*DIRECTIONS FOR THIS TASK*
Search the data for the string "discarded" and copy each line where it turns up.

[Start of section]

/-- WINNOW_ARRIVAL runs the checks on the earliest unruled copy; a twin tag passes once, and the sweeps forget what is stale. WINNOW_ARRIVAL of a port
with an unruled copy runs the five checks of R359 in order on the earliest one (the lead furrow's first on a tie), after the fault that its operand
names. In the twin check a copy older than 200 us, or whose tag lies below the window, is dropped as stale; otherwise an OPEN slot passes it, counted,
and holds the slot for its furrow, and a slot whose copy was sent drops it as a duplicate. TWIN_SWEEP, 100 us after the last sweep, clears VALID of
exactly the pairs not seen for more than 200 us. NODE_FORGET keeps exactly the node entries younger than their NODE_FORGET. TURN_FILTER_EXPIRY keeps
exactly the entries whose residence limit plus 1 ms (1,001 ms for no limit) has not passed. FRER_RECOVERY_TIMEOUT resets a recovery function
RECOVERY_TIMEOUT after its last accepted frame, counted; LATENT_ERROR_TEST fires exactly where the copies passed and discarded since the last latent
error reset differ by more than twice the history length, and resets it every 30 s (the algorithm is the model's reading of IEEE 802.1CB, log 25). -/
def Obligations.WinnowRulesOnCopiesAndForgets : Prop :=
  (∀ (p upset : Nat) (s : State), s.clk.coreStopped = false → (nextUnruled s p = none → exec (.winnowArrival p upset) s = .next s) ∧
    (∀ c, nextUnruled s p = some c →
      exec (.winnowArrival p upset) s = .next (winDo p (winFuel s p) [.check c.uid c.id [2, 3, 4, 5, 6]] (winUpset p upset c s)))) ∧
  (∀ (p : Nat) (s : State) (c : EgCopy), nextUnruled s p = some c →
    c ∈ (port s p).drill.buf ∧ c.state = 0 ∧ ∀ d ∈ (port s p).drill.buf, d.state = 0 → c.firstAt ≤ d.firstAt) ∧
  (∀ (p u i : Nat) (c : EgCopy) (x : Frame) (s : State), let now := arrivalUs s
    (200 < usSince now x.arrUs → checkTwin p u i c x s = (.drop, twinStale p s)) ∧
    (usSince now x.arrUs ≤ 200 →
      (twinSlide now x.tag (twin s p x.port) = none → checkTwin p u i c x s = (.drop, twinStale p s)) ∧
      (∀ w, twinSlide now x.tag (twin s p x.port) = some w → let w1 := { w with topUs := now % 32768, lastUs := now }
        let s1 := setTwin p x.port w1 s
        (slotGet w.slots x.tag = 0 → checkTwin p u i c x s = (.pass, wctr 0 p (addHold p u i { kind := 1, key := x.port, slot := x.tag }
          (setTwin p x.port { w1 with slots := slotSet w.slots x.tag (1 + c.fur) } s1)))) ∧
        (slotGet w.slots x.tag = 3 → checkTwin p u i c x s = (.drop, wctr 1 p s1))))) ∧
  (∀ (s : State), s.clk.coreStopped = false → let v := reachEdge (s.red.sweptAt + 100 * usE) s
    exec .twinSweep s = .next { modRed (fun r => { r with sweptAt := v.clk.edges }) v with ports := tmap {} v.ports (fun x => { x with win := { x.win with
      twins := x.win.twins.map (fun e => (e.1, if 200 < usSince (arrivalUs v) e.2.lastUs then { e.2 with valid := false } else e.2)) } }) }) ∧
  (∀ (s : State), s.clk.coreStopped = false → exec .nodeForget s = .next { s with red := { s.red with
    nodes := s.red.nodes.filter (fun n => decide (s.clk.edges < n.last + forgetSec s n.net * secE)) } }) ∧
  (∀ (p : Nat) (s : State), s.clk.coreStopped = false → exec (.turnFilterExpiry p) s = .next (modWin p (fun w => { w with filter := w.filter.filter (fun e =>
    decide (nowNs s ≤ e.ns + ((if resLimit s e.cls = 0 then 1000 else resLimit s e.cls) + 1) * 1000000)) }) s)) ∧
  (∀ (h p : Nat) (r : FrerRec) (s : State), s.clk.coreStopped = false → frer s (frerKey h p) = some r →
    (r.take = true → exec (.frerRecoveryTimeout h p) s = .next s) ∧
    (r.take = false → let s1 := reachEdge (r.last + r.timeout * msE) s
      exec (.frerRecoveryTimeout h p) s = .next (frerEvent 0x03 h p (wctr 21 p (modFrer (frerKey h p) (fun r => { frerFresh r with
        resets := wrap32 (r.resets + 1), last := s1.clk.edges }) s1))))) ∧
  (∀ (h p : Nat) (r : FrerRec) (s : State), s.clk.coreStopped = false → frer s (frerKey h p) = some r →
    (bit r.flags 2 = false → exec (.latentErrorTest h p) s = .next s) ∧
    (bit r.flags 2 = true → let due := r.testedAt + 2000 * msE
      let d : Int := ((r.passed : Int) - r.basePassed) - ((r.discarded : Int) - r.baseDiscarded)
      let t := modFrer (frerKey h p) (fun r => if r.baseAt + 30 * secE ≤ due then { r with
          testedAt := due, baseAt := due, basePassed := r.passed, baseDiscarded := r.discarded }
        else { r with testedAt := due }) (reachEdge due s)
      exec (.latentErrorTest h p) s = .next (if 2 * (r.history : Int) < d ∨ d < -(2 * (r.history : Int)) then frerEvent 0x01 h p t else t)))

[End of section]

*YOUR RESPONSE*
RECOVERY_TIMEOUT after its last accepted frame, counted; LATENT_ERROR_TEST fires exactly where the copies passed and discarded since the last latent
      let d : Int := ((r.passed : Int) - r.basePassed) - ((r.discarded : Int) - r.baseDiscarded)
          testedAt := due, baseAt := due, basePassed := r.passed, baseDiscarded := r.discarded }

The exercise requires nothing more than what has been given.